4.2.2. African Bishops

From 1964, the General Conference took the resolution of electing national bishops in Africa,
with the exception of Angola.

- Harry Peter Andreassen (from Norway): 1964 Angola


- John Wesley Shungu: 1964 DRC

- Escrivao Anglaze Zunguze: 1964 Mozambique

- Abel Muzorewa: 1968 Zimbabwe

- Emilio de Carvalho 1972 Angola

4.2.3. UMC in Sierra Leone and Nigeria

What follows will be limited to sub-Saharan Africa. The mission in North Africa always
belonged to the European region. With the exception of Liberia (Methodist Episcopal Church,
1822/1832) and Sierra Leone (United Brethren, 1855), the Methodist mission from the U.S. in
sub-Saharan Africa began towards the end of the 19th and the early 20th century.

Up until the union in 1968, the Evangelical United Brethren Church supported ministry in Sierra
Leone and Nigeria. In Sierra Leone the EUB mission became autonomous in 1968. In Nigeria, it
began as cooperation with the Sudan United Mission, forming the Muri Church in 1965. In 1980,
these autonomous churches in Sierra Leone and Nigeria joined The United Methodist Church.
General Conference then authorized the creation of a West Africa Central Conference,
comprising Liberia, Sierra Leone, and Nigeria.

4.2.4. UMC in Cote d’Ivoire

The United Methodist Church’s roots in Côte d’Ivoire date back to 1914, when William Wadé
Harris arrived in the country from neighboring Liberia.

In 1924, the Methodist Church was officially established in Côte d’Ivoire.

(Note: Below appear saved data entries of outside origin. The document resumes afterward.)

/-! ### Splits as the home of a moving range sees them (R287-R289) -/

def State.putHall (s : State) (n : Nat) (h : Hall) : State := s.modPkg fun g => { g with halls := g.halls.put n h }

def tupleKey (t : Tuple) : VWord := ofLanes 32 (t.f.map BitVec.toNat)

def Split.covers (sp : Split) (homef : BitVec 4) (v : VWord) : Bool :=
  decide (sp.m ≤ rangeKey homef v) && decide (rangeKey homef v ≤ sp.hi)

/-- A change of the moving range is mirrored to the destination while it is copied. -/
def State.mirror (s : State) (hall : Nat) (v : VWord) (k : ActKind) : State :=
  match s.hall? hall with
  | some h => match h.split with
    | some sp =>
      if sp.isSrc && sp.phase == .copy && sp.covers h.homef v then
        { (s.putHall hall { h with split := some { sp with changes := sp.changes + 1 } }) with out := s.out ++ [.peer sp.dest k] }
      else s
    | none => s
  | none => s

/-- A tuple as the destination of a split holds it: its payload stays at the source. -/
def Tuple.moved (t : Tuple) (slice heapVa : Nat) : Tuple :=
  { t with
    src := some (slice, t.seq)
    payload := match t.payload with
      | .heap first _ => .away Config.fabricId slice first heapVa false
      | .region va => .away Config.fabricId slice 0 va true
      | p => p }

def State.movedTuple (s : State) (slice : Nat) (t : Tuple) : Tuple :=
  t.moved slice (match t.payload with
    | .heap first _ => s.heapAddr t.hall slice first
    | _ => 0)

/-- A request without the name of its thread, as another package holds it. -/
def GReq.abroad (r : GReq) : GReq := { r with slot := none, owner := r.slot.getD r.owner }

/-! ### Matching at the home (R276-R282) -/

/-- A READ or TAKE that is performed at its home (R278). -/
def State.serveMatch (s : State) (r : GReq) (slice : Nat) : State :=
  match (s.slice slice).tuples.find? fun t => t.hall == r.hall && t.matchesT r.tmpl with
  | some t =>
    let s1 := if r.op = .take then
        (s.modSlice slice fun x => { x with tuples := x.tuples.filter fun u => u.seq != t.seq }).mirror r.hall r.tmpl
          (.mirrorDel r.hall slice t.seq)
      else s
    (if r.mode = .cont then s1.answer r slice stDISPATCHED (homeLane slice) else s1).deliverTo r t slice none none
  | none =>
    if r.mode = .poll then s.answer r slice stNOMATCH (homeLane slice)
    else
      let s1 := (s.modSlice slice fun x => { x with waiters := x.waiters ++ [r] }).mirror r.hall r.tmpl (.mirrorWait r.hall r.abroad)
      if r.mode = .cont then s1.answer r slice stWAITING (homeLane slice)
      else if r.slot.isNone then s1.toPeer r.fabric (.peerAnswer r.no .accepted)
      else s1

/-- The lowest free run of granules in a home's heap part (R267). -/
def heapFit (used : List (Nat × Nat)) (total n : Nat) : Option Nat :=
  let starts := (0 :: used.map fun u => u.1 + u.2).filter fun g =>
    decide (g + n ≤ total) && used.all fun u => decide (g + n ≤ u.1) || decide (u.1 + u.2 ≤ g)
  minBy id starts

/-- The tuple of a key. -/
def tupleOf (hall : Nat) (v : VWord) (payload : Payload) : Tuple :=
  { hall := hall, f := (List.range 4).map fun n => BitVec.ofNat 32 (vlane v n), len := vlane v 4, fmt := vlane v 5 % 16
    seq := 0, payload := payload }

/-- Puts a tuple into the index with its payload: its status (R267, R277, R298). The index is tried before the heap
(log 31, DESIGN CHOICE). -/
def State.indexTuple (s : State) (slice : Nat) (h : Hall) (t : Tuple) (bs : List Byte) : State × Nat :=
  let x := s.slice slice
  let add : State → Payload → State := fun s p =>
    s.modSlice slice fun x => { x with tuples := x.tuples ++ [{ t with seq := x.seq, payload := p }], seq := x.seq + 1 }
  if 16384 + 16777216 ≤ x.tuples.length then (s, stINDEXFULL)
  else match t.payload with
    | .none =>
      if t.len = 0 then (add s .none, stOK)
      else
        let used := x.heap.lookD t.hall []
        match heapFit used (h.heapSize * 256) (t.len / 256) with
        | none => (s, stHEAPFULL)
        | some g =>
          match State.sliceWrite h.part (units256 (h.heapBase + slice * h.heapSize * 65536 + g * 256) t.len) s bs with
          | (s1, false) => (s1, stHEAPFULL)
          | (s1, true) =>
            (add (s1.modSlice slice fun x => { x with heap := x.heap.put t.hall ((g, t.len / 256) :: used) }) (.heap g (t.len / 256)), stOK)
    | p => (add s p, stOK)

/-- A PUT at its home (R281): waiting READs in order, the first waiting TAKE, then the index. `got` is the payload of a
PUT with the status of its read; `owes` is the operation that the delivery to a TAKE answers. -/
def State.servePut (s : State) (slice : Nat) (h : Hall) (t : Tuple) (got : Option (List Byte × Nat)) (owes : Option GReq) : State × Nat :=
  let fits : GReq → Bool := fun r => r.hall == t.hall && t.matchesT r.tmpl
  let serve : Option GReq → State → GReq → State := fun o u r =>
    ((u.modSlice slice fun x => { x with waiters := x.waiters.erase r }).mirror t.hall r.tmpl (.mirrorGone t.hall r.fabric r.no)).deliverTo
      r t slice got o
  let s1 := ((s.slice slice).waiters.filter fun r => fits r && r.op != .take).foldl (serve none) s
  match (s1.slice slice).waiters.find? fits with
  | some r => (serve owes s1 r, stTAKEN)
  | none =>
    if (got.map Prod.snd).getD stOK ≠ stOK then (s1, (got.map Prod.snd).getD stOK)
    else
      let r := s1.indexTuple slice h t ((got.map Prod.fst).getD [])
      if r.2 ≠ stOK then r
      else match (r.1.slice slice).tuples.getLast? with
        | some u => (r.1.mirror t.hall (tupleKey t) (.mirrorPut t.hall (r.1.movedTuple slice u)), stOK)
        | none => r

/-- The payload that a put brings: the region of a PUTG where it lies, or the bytes of a PUT as its agent reads them. -/
def State.putSource (s : State) (r : GReq) : State × Payload × Option (List Byte × Nat) :=
  if r.op = .putg then
    (s, if r.fabric = Config.fabricId then .region (r.addr % 2 ^ 48) else .away r.fabric 0 0 (r.addr % 2 ^ 48) true, none)
  else match r.bytes with
  | some bs => (s, .none, some (bs, r.read))
  | none =>
    let id := r.slot.getD 0
    match State.engRead id (s.coreOfAny id) r.part 0 (vlane r.tmpl 4) s (BitVec.ofNat 64 r.addr) with
    | .ok s1 bs => (s1, .none, some (bs, stOK))
    | .fail s1 _ => (s1, .none, some ([], stFENCED))
    | _ => (s, .none, some ([], stFENCED))
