-- ==== Sys2Proof/Certificates/Slice0/Obligations.lean ====
section
/-!
DEFINITION. Obligations: the statements about the model, each with the rules of the spec that it formalises.
`Ready s ops` says that a thread stands in the issuing slot and that its operands are ready; `done s t` is the outcome of
an instruction that issued in `s`, completed, and left `t` but for the pc, which moves to the next word.
-/

namespace Sys2Proof.Cert

open Sys2Proof Sys2Proof.Machine

/-- A thread stands in the issuing slot, and every operand listed is ready (R123, R137-R138). -/
def Ready (s : State) (ops : List Opnd) : Prop := (s.thr? s.cur).isSome = true ∧ s.blocked ops = none

/-- The outcome of an instruction that issued in `s` and completed with the state `t`: the pc moves to the next word. -/
def done (s t : State) : Host.Outcome State Fault Refusal := .next (t.setPc (s.me.pc + 4))

/-- The outcome of an instruction that issued in `s` and traps with no effect (R386-R387). -/
def traps (s : State) (cause : Nat) (val : Addr) : Host.Outcome State Fault Refusal := .next (s.takeTrap s.cur cause val s.me.pc)

/-- The outcome of an instruction that issued in `s` and waits for an answer, having left `t`: the pc stays on it. -/
def stays (s t : State) (w : Wait) : Host.Outcome State Fault Refusal := .next (s.finish (.stay t w))

/-- The outcome of an instruction that issued in `s` and was performed, having left `t`: its thread waits past it. -/
def holds (s t : State) (w : Wait) : Host.Outcome State Fault Refusal := .next (s.finish (.hold t w))

/-- A thread that may run supervisor-only instructions (R38). -/
def Supervisor (s : State) : Prop := s.me.userMode = false

/-- Two states that differ at most in the thread of the issuing slot. -/
def OnlyMe (s t : State) : Prop :=
  { t with threads := s.threads } = s ∧ ∀ id, id ≠ s.cur → t.thr? id = s.thr? id

/-- The scalar register that an arithmetic, immediate or upper-part instruction or a jump writes (R140-R144). -/
def aluDest : Instr → Option (BitVec 5)
  | .add d _ _ | .sub d _ _ | .and d _ _ | .or d _ _ | .xor d _ _ | .andn d _ _ | .orn d _ _ | .xnor d _ _ => some d
  | .sll d _ _ | .srl d _ _ | .sra d _ _ | .rol d _ _ | .ror d _ _ | .slt d _ _ | .sltu d _ _ => some d
  | .min d _ _ | .max d _ _ | .minu d _ _ | .maxu d _ _ | .mul d _ _ | .mulh d _ _ | .mulhu d _ _ | .mulhsu d _ _ => some d
  | .div d _ _ | .divu d _ _ | .rem d _ _ | .remu d _ _ => some d
  | .clz d _ | .ctz d _ | .popc d _ | .sextb d _ | .sexth d _ | .zexth d _ | .bswap d _ => some d
  | .addi d _ _ | .andi d _ _ | .ori d _ _ | .xori d _ _ | .slti d _ _ | .sltiu d _ _ => some d
  | .slli d _ _ | .srli d _ _ | .srai d _ _ | .lui d _ | .adpc d _ | .jal d _ => some d
  | _ => none
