-- ==== Sys2Proof/Laws/Exec.lean ====
section
/-!
SUPPORT. Laws.Exec: the meaning that exec gives each constructor.
-/

namespace Sys2Proof.Machine

open Sys2Proof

The church was related to the British Methodist Church for most of the 20th century, becoming
fully autonomous in 1985.

In 2004, The United Methodist Church’s top legislative assembly welcomed the Protestant
Methodist Church of Côte d’Ivoire into the denomination as a provisional annual conference.
Four years later, the assembly confirmed Côte d’Ivoire as an episcopal area of the denomination.
Boni, who had been president of the church since 1998, became bishop in 2005.

The United Methodist mission extended to neighboring Senegal, and Cameroon,

4.2.5. UMC in Burundi and East Africa

In 1984, the Evangelical Episcopal Church of Burundi joined the UMC and became part of the
central conference of Africa. Its bishop NDoricimpa became a United Methodist bishop. Due to
the political situation, he fled to Kenya in 1994. Thus, the mission of the UMC began to spread
to Kenya, Rwanda, Tanzania, Uganda and Southern Sudan. These countries, except Tanzania,
became part of the East Africa Annual Conference and episcopal area.